Accepting Rejection
“You have to know how to accept rejection and reject acceptance.” ― Ray Bradbury
I've been thinking a lot about the experience of being "rejected" and getting "accepted" and the strange similitude between those experiences. There is a shared bitter-sweetness of both experiences, primarily because I think rejection has a way of teaching grace while acceptance can lead to new levels of egoism. One way to consider it: rejection as not to teach, or preach, or reach our consciousness at some deeper level, but to serve as a reminder that we are successfully trying. Rejection as a reminder that we are trying to pinch the nerve of success, and that we will get there eventually. Rejection as an instructor in the art of refinement, of revision, and in that sense, the value of re-envisioning what you began with so you won’t need to give in to the asphyxiation of woe-is-me due to lack of belief of others on the basis of first or second draft.

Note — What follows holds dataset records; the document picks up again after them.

/-- R212: VERIFY_ROM: a pass with the private cursor `(ROM, 64, 0, 0)`, then the compare; ROM, SROM, SEARCH and CRC.ACC stay. -/
def Obligations.VerifyRomComparesTheWalkedCode : Prop :=
  decodeWord 0x0000000C = .ok .verifyRom ∧
  ∀ s : State, s.unbroken →
    let w := walkPass s.cfg s.upcoming { srom := s.rom, ld := 64, lfd := 0, exh := false }
    let code := if w.1.1 = .ok ∧ w.1.2.srom ≠ s.rom then .notFound else w.1.1
    (s.ctrl.en = true → ∃ t, exec .verifyRom s = .next t ∧ SameBuf s t ∧
      EndsAs s w.2 (((s.setPresent (!s.upcoming 0 && s.upcoming 1)).setFound (code == .ok)).complete code) t) ∧
    (s.ctrl.en = false → ∃ t, exec .verifyRom s = .next t ∧ SameBuf s t ∧ EndsAs s [] (s.complete .invalidArgument) t)

/-- 43_search.md section 1 (R208, all but what later calls do): with EXH = 1 on entry SEARCH_NEXT has no bus activity, resets
the cursor, keeps SROM and PRESENT, and reports NOT_FOUND. -/
def Obligations.ExhaustedSearchReportsOnce : Prop :=
  ∀ s : State, s.unbroken → s.ctrl.en = true → s.cursor.exh = true →
    ∃ t, exec .searchNext s = .next t ∧ SameBuf s t ∧
      EndsAs s [] ((({ s with cursor := { srom := s.cursor.srom, ld := 0, lfd := 0, exh := false } } : State).setFound false).complete
        .notFound) t

/-- 43_search.md R201 and R203: the pair (1, 1) gives no direction, and the pass is aborted with nothing written and nothing
recorded (R207); every other pair gives one: what it is where the pair is no discrepancy, and at the discrepancy (0, 0), what is
recorded (`p'`), and that bit `k` of SROM, and no other, takes the direction (`p''`). The record is in the cursor registers
before the write slot, the bit of SROM after it (R29); VERIFY_ROM's pass writes neither (R212). -/
def Obligations.DirectionFollowsLastDiscrepancy : Prop :=
  ∀ (k : Nat) (p : Pass), 1 ≤ k → k ≤ 64 →
    choose true true k p = none ∧
    (∀ (w : Walked) (rest : Pass → State → Ran (Bool × Pass)) (s : State),
      searchTurn w k p rest true true s = .ok (false, p) s) ∧
    ∀ a c : Bool, ¬(a = true ∧ c = true) → ∃ dir p', choose a c k p = some (dir, p') ∧
      (a ≠ c → dir = a ∧ p'.lastZero = p.lastZero ∧ p'.cursor.lfd = p.cursor.lfd) ∧
      (a = false ∧ c = false →
        (k < p.cursor.ld.toNat → dir = rombit p.cursor.srom k) ∧ (k = p.cursor.ld.toNat → dir = true) ∧
        (p.cursor.ld.toNat < k → dir = false) ∧
        (dir = true → p'.lastZero = p.lastZero ∧ p'.cursor.lfd = p.cursor.lfd) ∧
        (dir = false → p'.lastZero = k ∧ p'.cursor.lfd.toNat = if k ≤ 8 then k else p.cursor.lfd.toNat)) ∧
      p'.cursor.ld = p.cursor.ld ∧ p'.cursor.exh = p.cursor.exh ∧ p'.cursor.srom = p.cursor.srom ∧
      ∃ p'' : Pass,
        (∀ j, 1 ≤ j → j ≤ 64 → rombit p''.cursor.srom j = if j = k then dir else rombit p.cursor.srom j) ∧
        p''.cursor = { p'.cursor with srom := p''.cursor.srom } ∧ p''.lastZero = p'.lastZero ∧
        (∀ (w : Walked) (rest : Pass → State → Ran (Bool × Pass)) (s : State),
          searchTurn w k p rest a c s =
            (writeBit dir ((s.withPass w p').atPair k none)).andThen fun _ t => rest p'' (t.withPass w p'')) ∧
        ∀ s : State, (s.withPass .registers p').cursor = p'.cursor ∧ (s.withPass .registers p'').cursor = p''.cursor ∧
          (s.withPass .own p').cursor = s.cursor ∧ (s.withPass .own p'').cursor = s.cursor

/-- 43_search.md R204 to R207: a search that reports a device leaves a code that passes the CRC test and the zero test, whatever
CRC_EN holds, with EXH set exactly when LD is 0; a search that runs and fails leaves FOUND = 0 and LD, LFD, EXH reset. -/
def Obligations.SearchLeavesAFoundCodeOrAFreshCursor : Prop :=
  ∀ (i : Instr) (s t : State), i = .searchFirst ∨ i = .searchNext → s.noLook → exec i s = .next t → t.env.resets = s.env.resets →
    s.ctrl.en = true →
    (t.flags.result = .ok → t.flags.found = true ∧ romValid t.cursor.srom = true ∧ zeroTestHolds s.cfg.zeroTest t.cursor.srom = false ∧
      (t.cursor.exh = true ↔ t.cursor.ld = 0)) ∧
    (t.flags.result ≠ .ok → t.flags.found = false ∧ t.cursor.ld = 0 ∧ t.cursor.lfd = 0 ∧ t.cursor.exh = false)

/-- 43_search.md R213 law 1 (an inference the spec marks "[derived: from rule R202, rule R203, rule R206 and rule R208]"), first
call, for both zero tests, on the reference bus of 95_test_vectors.md: SEARCH_FIRST finds the earliest code of the devices and
leaves the cursor at it. -/
def Obligations.SearchFirstFindsTheEarliestDevice : Prop :=
  ∀ (s : State) (devices : List RomCode), GoodDevices s.cfg.zeroTest devices → s.unbroken → s.ctrl.en = true →
    refPass devices (Cursor.fresh 0) <+: s.env.line →
    ∃ t, exec .searchFirst s = .next t ∧ t.flags.result = .ok ∧ t.flags.found = true ∧ CursorAt devices t.cursor ∧
      ∀ d ∈ devices, d = t.cursor.srom ∨ earlier t.cursor.srom d

/-- 43_search.md R213 laws 1 and 2 (an inference the spec marks "[derived: from rule R202, rule R203, rule R206 and rule
R208]"), later calls, for both zero tests, on the reference bus: from the cursor at a device, if there is a later one,
SEARCH_NEXT finds the next in order, skipping none; and the cursor is exhausted exactly at the last. -/
def Obligations.SearchNextFindsTheNextDevice : Prop :=
  ∀ (s : State) (devices : List RomCode), GoodDevices s.cfg.zeroTest devices → CursorAt devices s.cursor →
    (s.cursor.exh = true ↔ ∀ d ∈ devices, ¬ earlier s.cursor.srom d) ∧
    (s.unbroken → s.ctrl.en = true → s.cursor.exh = false →
      refPass devices s.cursor <+: s.env.line →
      ∃ t, exec .searchNext s = .next t ∧ t.flags.result = .ok ∧ t.flags.found = true ∧ CursorAt devices t.cursor ∧
        earlier s.cursor.srom t.cursor.srom ∧
        ∀ d ∈ devices, earlier s.cursor.srom d → d = t.cursor.srom ∨ earlier t.cursor.srom d)
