/-! ### cutShort -/

@[simp] theorem State.cutShort_cfg (s : State) (p : Pin) : (s.cutShort p).cfg = s.cfg := rfl
@[simp] theorem State.cutShort_ctrl (s : State) (p : Pin) : (s.cutShort p).ctrl = s.ctrl := rfl
@[simp] theorem State.cutShort_cmd (s : State) (p : Pin) : (s.cutShort p).cmd = s.cmd := rfl
@[simp] theorem State.cutShort_flags (s : State) (p : Pin) : (s.cutShort p).flags = s.flags := rfl
@[simp] theorem State.cutShort_data (s : State) (p : Pin) : (s.cutShort p).data = s.data := rfl
@[simp] theorem State.cutShort_acc (s : State) (p : Pin) : (s.cutShort p).acc = s.acc := rfl
@[simp] theorem State.cutShort_rom (s : State) (p : Pin) : (s.cutShort p).rom = s.rom := rfl
@[simp] theorem State.cutShort_cursor (s : State) (p : Pin) : (s.cutShort p).cursor = s.cursor := rfl
@[simp] theorem State.cutShort_buf (s : State) (p : Pin) : (s.cutShort p).buf = s.buf := rfl
@[simp] theorem State.cutShort_seq (s : State) (p : Pin) : (s.cutShort p).seq = s.seq := rfl
@[simp] theorem State.cutShort_pos (s : State) (p : Pin) : (s.cutShort p).pos = s.pos := rfl
@[simp] theorem State.cutShort_tmp (s : State) (p : Pin) : (s.cutShort p).tmp = s.tmp := rfl
@[simp] theorem State.cutShort_pin (s : State) (p : Pin) : (s.cutShort p).pin = s.pin := rfl
@[simp] theorem State.cutShort_env (s : State) (p : Pin) :
    (s.cutShort p).env = { s.env with phases := s.env.phases + 1, trace := s.env.trace ++ [.cut p] } := rfl

/-! ### sampled -/

@[simp] theorem State.sampled_cfg (s : State) : (s.sampled).cfg = s.cfg := rfl
@[simp] theorem State.sampled_ctrl (s : State) : (s.sampled).ctrl = s.ctrl := rfl
@[simp] theorem State.sampled_cmd (s : State) : (s.sampled).cmd = s.cmd := rfl
@[simp] theorem State.sampled_flags (s : State) : (s.sampled).flags = s.flags := rfl
@[simp] theorem State.sampled_data (s : State) : (s.sampled).data = s.data := rfl
@[simp] theorem State.sampled_acc (s : State) : (s.sampled).acc = s.acc := rfl
@[simp] theorem State.sampled_rom (s : State) : (s.sampled).rom = s.rom := rfl
@[simp] theorem State.sampled_cursor (s : State) : (s.sampled).cursor = s.cursor := rfl
@[simp] theorem State.sampled_buf (s : State) : (s.sampled).buf = s.buf := rfl
@[simp] theorem State.sampled_seq (s : State) : (s.sampled).seq = s.seq := rfl
@[simp] theorem State.sampled_pos (s : State) : (s.sampled).pos = s.pos := rfl
@[simp] theorem State.sampled_tmp (s : State) : (s.sampled).tmp = s.tmp := rfl
@[simp] theorem State.sampled_pin (s : State) : (s.sampled).pin = s.pin := rfl
@[simp] theorem State.sampled_env (s : State) :
    (s.sampled).env = { s.env with line := s.env.line.tail, samples := s.env.samples + 1, trace := s.env.trace ++ [.smp s.level] } := rfl

/-! ### setBufByte -/

@[simp] theorem State.setBufByte_cfg (s : State) (i : Nat) (v : Byte) : (s.setBufByte i v).cfg = s.cfg := by
  unfold State.setBufByte; split <;> rfl
@[simp] theorem State.setBufByte_ctrl (s : State) (i : Nat) (v : Byte) : (s.setBufByte i v).ctrl = s.ctrl := by
  unfold State.setBufByte; split <;> rfl
@[simp] theorem State.setBufByte_cmd (s : State) (i : Nat) (v : Byte) : (s.setBufByte i v).cmd = s.cmd := by
  unfold State.setBufByte; split <;> rfl
@[simp] theorem State.setBufByte_flags (s : State) (i : Nat) (v : Byte) : (s.setBufByte i v).flags = s.flags := by
  unfold State.setBufByte; split <;> rfl
@[simp] theorem State.setBufByte_data (s : State) (i : Nat) (v : Byte) : (s.setBufByte i v).data = s.data := by
  unfold State.setBufByte; split <;> rfl
@[simp] theorem State.setBufByte_acc (s : State) (i : Nat) (v : Byte) : (s.setBufByte i v).acc = s.acc := by
  unfold State.setBufByte; split <;> rfl
@[simp] theorem State.setBufByte_rom (s : State) (i : Nat) (v : Byte) : (s.setBufByte i v).rom = s.rom := by
  unfold State.setBufByte; split <;> rfl
@[simp] theorem State.setBufByte_cursor (s : State) (i : Nat) (v : Byte) : (s.setBufByte i v).cursor = s.cursor := by
  unfold State.setBufByte; split <;> rfl
@[simp] theorem State.setBufByte_buf (s : State) (i : Nat) (v : Byte) :
    (s.setBufByte i v).buf = if i < s.cfg.bufSize then memWrite s.buf i v else s.buf := by
  unfold State.setBufByte; split <;> rfl
@[simp] theorem State.setBufByte_seq (s : State) (i : Nat) (v : Byte) : (s.setBufByte i v).seq = s.seq := by
  unfold State.setBufByte; split <;> rfl
@[simp] theorem State.setBufByte_pos (s : State) (i : Nat) (v : Byte) : (s.setBufByte i v).pos = s.pos := by
  unfold State.setBufByte; split <;> rfl
@[simp] theorem State.setBufByte_tmp (s : State) (i : Nat) (v : Byte) : (s.setBufByte i v).tmp = s.tmp := by
  unfold State.setBufByte; split <;> rfl
@[simp] theorem State.setBufByte_pin (s : State) (i : Nat) (v : Byte) : (s.setBufByte i v).pin = s.pin := by
  unfold State.setBufByte; split <;> rfl
@[simp] theorem State.setBufByte_env (s : State) (i : Nat) (v : Byte) : (s.setBufByte i v).env = s.env := by
  unfold State.setBufByte; split <;> rfl
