/-- One piece after another. -/
theorem During.trans {s t u : State} {tr tr' : List Expect} (h : During s tr t) (h' : During t tr' u) :
    During s (tr ++ tr') u where
  regs := by rw [h'.regs, h.regs]
  took := by
    obtain ⟨l, h1, h2⟩ := h.took
    obtain ⟨l', h1', h2'⟩ := h'.took
    exact ⟨l ++ l', by rw [h1, h1', List.append_assoc], h2.trans h.seen h2'⟩
  line := by rw [h'.line, h.line, List.drop_drop, samplesIn_append]
  samples := by rw [h'.samples, h.samples, samplesIn_append, Nat.add_assoc]
  resets := h'.resets.trans h.resets
  trace := by
    obtain ⟨es, h1, h2⟩ := h.trace
    obtain ⟨es', h1', h2'⟩ := h'.trace
    exact ⟨es ++ es', by rw [h1', h1, List.append_assoc], List.rel_append h2 h2'⟩

/-- A reset that cuts a later piece cuts the command. -/
theorem CutFrom.of_during {s t u : State} {tr : List Expect} (h : During s tr t) (h' : CutFrom t u) : CutFrom s u where
  regs := by rw [h'.regs, h.cfg]
  took := by
    obtain ⟨l, h1, h2⟩ := h.took
    obtain ⟨l', a, o, h1', h2'⟩ := h'.took
    exact ⟨l ++ l', a, o, by rw [h1, h1', List.append_assoc], h2.trans h.seen h2'⟩
  resets := by rw [h'.resets, h.resets]

/-- A look that stops a later piece stops the command. -/
theorem StoppedFrom.of_during {s t u : State} {tr : List Expect} (h : During s tr t) (h' : StoppedFrom t u) : StoppedFrom s u where
  cfg := h'.cfg.trans h.cfg
  ctrl := h'.ctrl.trans h.ctrl
  cmd := h'.cmd.trans h.cmd
  seq := h'.seq.trans h.seq
  done := h'.done.trans h.done
  result := h'.result.trans h.result
  took := by
    obtain ⟨l, h1, h2⟩ := h.took
    obtain ⟨l', a, n, h1', h2'⟩ := h'.took
    exact ⟨l ++ l', a, n, by rw [h1, h1', List.append_assoc], h2.trans h.seen h2'⟩
  resets := h'.resets.trans h.resets

/-- A cut has its reset among the accesses to come. -/
theorem CutFrom.reset_to_come {s t : State} (h : CutFrom s t) : ¬ s.noReset := by
  obtain ⟨l, a, o, h1, -⟩ := h.took
  exact fun hs => hs ⟨a, .reset⟩ (by simp [h1]) rfl

/-- A stop has its look among the accesses to come. -/
theorem StoppedFrom.look_to_come {s t : State} (h : StoppedFrom s t) : ¬ s.noLook := by
  obtain ⟨l, a, n, h1, -⟩ := h.took
  exact fun hs => by simpa [HostOp.isLook] using hs ⟨a, .look n⟩ (by simp [h1])

/-- Where what an access sees and the inputs are the same, so is what is known of a cut or a stop. -/
theorem CutFrom.congr {s s' t : State} (hs : SameSeen s s') (he : s'.env = s.env) (ho : s'.flags.ovr = s.flags.ovr)
    (h : CutFrom s' t) : CutFrom s t where
  regs := hs.cfg ▸ h.regs
  took := by
    obtain ⟨l, a, o, h1, h2⟩ := h.took
    exact ⟨l, a, o, he ▸ h1, h2.congr hs he ho⟩
  resets := he ▸ h.resets

theorem StoppedFrom.congr {s s' t : State} (hs : SameSeen s s') (he : s'.env = s.env) (ho : s'.flags.ovr = s.flags.ovr)
    (h : StoppedFrom s' t) : StoppedFrom s t where
  cfg := h.cfg.trans hs.cfg
  ctrl := h.ctrl.trans hs.ctrl
  cmd := h.cmd.trans hs.cmd
  seq := h.seq.trans hs.seq
  done := h.done.trans hs.done
  result := h.result.trans hs.result
  took := by
    obtain ⟨l, a, n, h1, h2⟩ := h.took
    exact ⟨l, a, n, he ▸ h1, h2.congr hs he ho⟩
  resets := h.resets.trans (by rw [he])

/-- The same of what a register written before or after a piece leaves alone. -/
theorem During.congr {s s' t t' : State} {tr : List Expect} (h : During s tr t) (hs : SameSeen s' s) (he : s'.env = s.env)
    (ho : s'.flags.ovr = s.flags.ovr) (he' : t'.env = t.env) (ho' : t'.flags.ovr = t.flags.ovr)
    (hr : t' = { s' with flags := { s'.flags with ovr := t'.flags.ovr }, pos := t'.pos, tmp := t'.tmp, pin := t'.pin, env := t'.env }) :
    During s' tr t' where
  regs := hr
  took := by
    obtain ⟨l, h1, h2⟩ := h.took
    refine ⟨l, he ▸ he' ▸ h1, ?_⟩
    obtain ⟨vs, h3, h4⟩ := h2.congr hs he.symm ho.symm
    exact ⟨vs, he' ▸ ho' ▸ h3, he' ▸ h4⟩
  line := by rw [he', he]; exact h.line
  samples := by rw [he', he]; exact h.samples
  resets := by rw [he', he]; exact h.resets
  trace := by rw [he', he]; exact h.trace

/-- Sequencing of what is known. -/
theorem Ran.Yields.andThen {α β : Type} {s : State} {tr tr' : List Expect} {a : α} {b : β} {r : Ran α}
    {f : α → State → Ran β} (h : r.Yields s tr a) (h' : ∀ t, During s tr t → (f a t).Yields t tr' b) :
    (r.andThen f).Yields s (tr ++ tr') b := by
  cases r with
  | cut t => exact h
  | stopped t => exact h
  | ok a' t =>
    obtain ⟨rfl, ht⟩ := h
    have := h' t ht
    simp only [Ran.andThen_ok]
    revert this
    cases f a' t with
    | ok b' u => exact fun ⟨hb, hu⟩ => ⟨hb, ht.trans hu⟩
    | cut u => exact fun hc => hc.of_during ht
    | stopped u => exact fun hc => hc.of_during ht

/-- A piece with no bus activity that just yields a value. -/
theorem Ran.Yields.pure {α : Type} (s : State) (a : α) : (Ran.ok a s).Yields s [] a := ⟨rfl, During.refl s⟩

/-- A value computed from the one yielded. -/
theorem Ran.Yields.map {α β : Type} {s : State} {tr : List Expect} {a : α} {r : Ran α} (h : r.Yields s tr a) (g : α → β) :
    (r.andThen fun b u => .ok (g b) u).Yields s tr (g a) := by
  cases r with
  | ok b u => exact ⟨congrArg g h.1, h.2⟩
  | cut u => exact h
  | stopped u => exact h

In one's work, creative work or otherwise, the market always dictates, and so one must submit not only one’s work but one’s very self to the eyes of that market, whoever composes it. A spectrum of emotion happens between denial (i.e. I know I have talent) and acceptance (i.e. I know there is much I can work on). Yet not every “no” is equal, and that in itself should be an incentive to keep going. Being rejected somewhere is a turning of your work towards a set of aims and eyes elsewhere. A rejection, an honest critique, is gold--and nothing should necessarily tarnish this, even if the ego has been chipped away in the process.
I want to invoke Michelangelo here--that the essence of the artist is to keep chipping away, until they "[see] the angel in the marble and [carve]" until it has been “set free.” Rejection encourages the will to will. To want to resubmit to the point where the victory is not to face the rejection successfully via dismissal but merely face the subjective nature of rejection itself.
There is a pathological response to rejection that says, "I am not affected by them saying 'no'." Yet the trick is that we must be affected (i.e. affect is important), just not to the extent where we succumb to some false feeling of being lesser-than. Every writer who has ever written and submitted a document has gone through all of this--there is no unique insight I attempt to give here. Though I want to truly gage the possibility of value in rejection itself, maybe in order to surpass its value. Having one's work accepted/appreciated/loved/cherished would be an antidote to the broken glass that every writer needs to proverbially walk on in order to feel their words authentically. No need to romanticize the roadmap of rejection that follows the average writerly career, but rather, a need to make an itinerary of the writer’s difficult efforts that will, must flower, no matter what.